### WHAT TO PRODUCE
Look through the entries for the line containing "def waitingRandom (s". Then output that line and every line after it, exactly, to the end.
*** Begin section ***
/-- PKE_JOB_DONE: a fault counts in every job, a flagged one too (R339); else a flagged job is aborted (R345). The output
is written in full, then the completion. -/
def execPkeJobDone (core : Fin 12) (parityError writeOk : Bool) (coreTime : Nat) (s : State) :
    Host.Outcome State Fault Refusal :=
  .next <|
    match jobOn s core with
    | none => s
    | some j =>
      let fault := parityError || j.faulty
      if clkRuns s.clk.pke = false then s
      else if j.abort = true ∧ fault = false then abortDone (abortJob s { j with time := coreTime }) j.ring
      else if j.result = notRun ∧ fault = false then s
      else
        let out := if fault then faultOutput s j else j.output
        let s1 := dropJob s j
        let s2 := if fault then coreFault s1 core else s1
        let s3 := if out = [] then s2
          else if writeOk then hostWrite s2 j.ring j.idx (descAddr j.desc 8) out
          else dmaError (hostWrite s2 j.ring j.idx (descAddr j.desc 8) ((List.range out.length).map Config.bufferUndefined)) j.ring
        let s4 := if j.result = 0x0D then dmaError s3 j.ring else s3
        let result := if fault then 0x0A else if out ≠ [] ∧ writeOk = false then 0x0D else j.result
        let s5 := endJob (countJob s4 j result) j result
          (pkeBody result core (if result = 0x0D then 0 else out.length) (pkeTag j.desc) coreTime)
        let s6 := noteDrawWaits s5
        if j.abort then abortDone s6 j.ring else s6

/-! ## Core tests and aborts -/

/-- PKE_CORE_RETEST: the named cores that run no job start their test (R339). -/
def execPkeCoreRetest (cores : BitVec 12) (s : State) : Host.Outcome State Fault Refusal :=
  .next <| (List.range 12).foldl
    (fun t c => if cores.getLsbD c = true ∧ (jobOn t c).isNone then setCore t c { coreOf t c with testing := true } else t) s

/-- PKE_CORE_TEST_DONE: a core that passes returns to service (R339, R361). -/
def execPkeCoreTestDone (core : Fin 12) (pass : Bool) (s : State) : Host.Outcome State Fault Refusal :=
  .next <|
    if (coreOf s core).testing then
      let s1 := setCore s core { faulty := !pass, testing := false }
      if pass then
        let s2 := raiseN s1 305 core [core]
        if (List.range 12).any fun c => (coreOf s2 c).faulty then s2 else alarmClear s2 304
      else s1
    else s

/-- One job of an aborted ring: stopped at once where it has not started or stands yielded, else flagged; a started
key command goes on (R345). -/
def abortOne (s : State) (j : PkeJob) : State :=
  if isKeyOp (pkeOp j.desc) && hasStarted j then s
  else if isRunning j then setJob s { j with abort := true }
  else abortJob s j

/-- PKE_ABORT with GO = 1 for a ring 128 + r: every fetched job of it (R345). -/
def execPkeAbort (r : Fin 16) (s : State) : Host.Outcome State Fault Refusal :=
  .next (abortDone ((s.pke.jobs.filter fun j => decide (j.ring = 128 + r.val)).foldl abortOne s) (128 + r.val))

/-- WRAP_LOCK (R341). -/
def execWrapLock (s : State) : Host.Outcome State Fault Refusal :=
  .next { s with pke := { s.pke with wrapLock := true } }

/-! ## RANDOM (R333, R356) -/

/-- The first RANDOM command of a ring that may start. -/
def waitingRandom (s : State) (r : Nat) : Option PkeJob :=
  s.pke.jobs.find? fun j => decide (j.ring = r) && decide (pkeOp j.desc = 0x20) && mayStart s j

/-- The oldest RANDOM command of a ring, which waits for ENT wherever it stands in its ring; a refused one takes no
draw (R336, R356). -/
def oldestRandom (s : State) (r : Nat) : Option PkeJob :=
  s.pke.jobs.find? fun j => decide (j.ring = r) && decide (pkeOp j.desc = 0x20) && decide (checkJob s j = 0)

/-- RANDOM: served while ENT delivers; before READY it does not wait. -/
def execRandom (r : Fin 256) (writeOk : Bool) (s : State) : Host.Outcome State Fault Refusal :=
  .next <|
    match waitingRandom s r with
    | none => s
    | some j =>
      let n := pkeOutLen j.desc
      let fin := fun (t : State) (result len : Nat) =>
        complete (countJob t j result) j.ring j.idx stOk (pkeBody result 0xFF len (pkeTag j.desc) 0)
      let v := validate s.pke.wrapLock j.desc j.input []
      if v ≠ 0 then fin (dropJob s j) v 0
      else if s.ent.ready = false then randomNotReady (dropJob s j) r j.idx j.desc
      else if entDelivering s = false then s
      else
        let s1 := takeDrbg (dropJob s j) n
        if writeOk then fin (hostWrite s1 r j.idx (descAddr j.desc 8) (drbg s n)) 0 n
        else fin (dmaError (hostWrite s1 r j.idx (descAddr j.desc 8) ((List.range n).map Config.bufferUndefined)) r) 0x0D 0

/-- RANDOM_WAIT_EXPIRED: a blocked command completes NOT_READY (R356). -/
def execRandomWaitExpired (r : Fin 256) (s : State) : Host.Outcome State Fault Refusal :=
  .next <|
    match oldestRandom s r with
    | none => s
    | some j => if entDelivering s then s else randomNotReady (dropJob s j) r j.idx j.desc

end Sys2Proof.Machine
end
*** End section ***
### RESPONSE TO THE TASK
def waitingRandom (s : State) (r : Nat) : Option PkeJob :=
  s.pke.jobs.find? fun j => decide (j.ring = r) && decide (pkeOp j.desc = 0x20) && mayStart s j

/-- The oldest RANDOM command of a ring, which waits for ENT wherever it stands in its ring; a refused one takes no
draw (R336, R356). -/
def oldestRandom (s : State) (r : Nat) : Option PkeJob :=
  s.pke.jobs.find? fun j => decide (j.ring = r) && decide (pkeOp j.desc = 0x20) && decide (checkJob s j = 0)

/-- RANDOM: served while ENT delivers; before READY it does not wait. -/
def execRandom (r : Fin 256) (writeOk : Bool) (s : State) : Host.Outcome State Fault Refusal :=
  .next <|
    match waitingRandom s r with
    | none => s
    | some j =>
      let n := pkeOutLen j.desc
      let fin := fun (t : State) (result len : Nat) =>
        complete (countJob t j result) j.ring j.idx stOk (pkeBody result 0xFF len (pkeTag j.desc) 0)
      let v := validate s.pke.wrapLock j.desc j.input []
      if v ≠ 0 then fin (dropJob s j) v 0
      else if s.ent.ready = false then randomNotReady (dropJob s j) r j.idx j.desc
      else if entDelivering s = false then s
      else
        let s1 := takeDrbg (dropJob s j) n
        if writeOk then fin (hostWrite s1 r j.idx (descAddr j.desc 8) (drbg s n)) 0 n
        else fin (dmaError (hostWrite s1 r j.idx (descAddr j.desc 8) ((List.range n).map Config.bufferUndefined)) r) 0x0D 0

/-- RANDOM_WAIT_EXPIRED: a blocked command completes NOT_READY (R356). -/
def execRandomWaitExpired (r : Fin 256) (s : State) : Host.Outcome State Fault Refusal :=
  .next <|
    match oldestRandom s r with
    | none => s
    | some j => if entDelivering s then s else randomNotReady (dropJob s j) r j.idx j.desc

end Sys2Proof.Machine
end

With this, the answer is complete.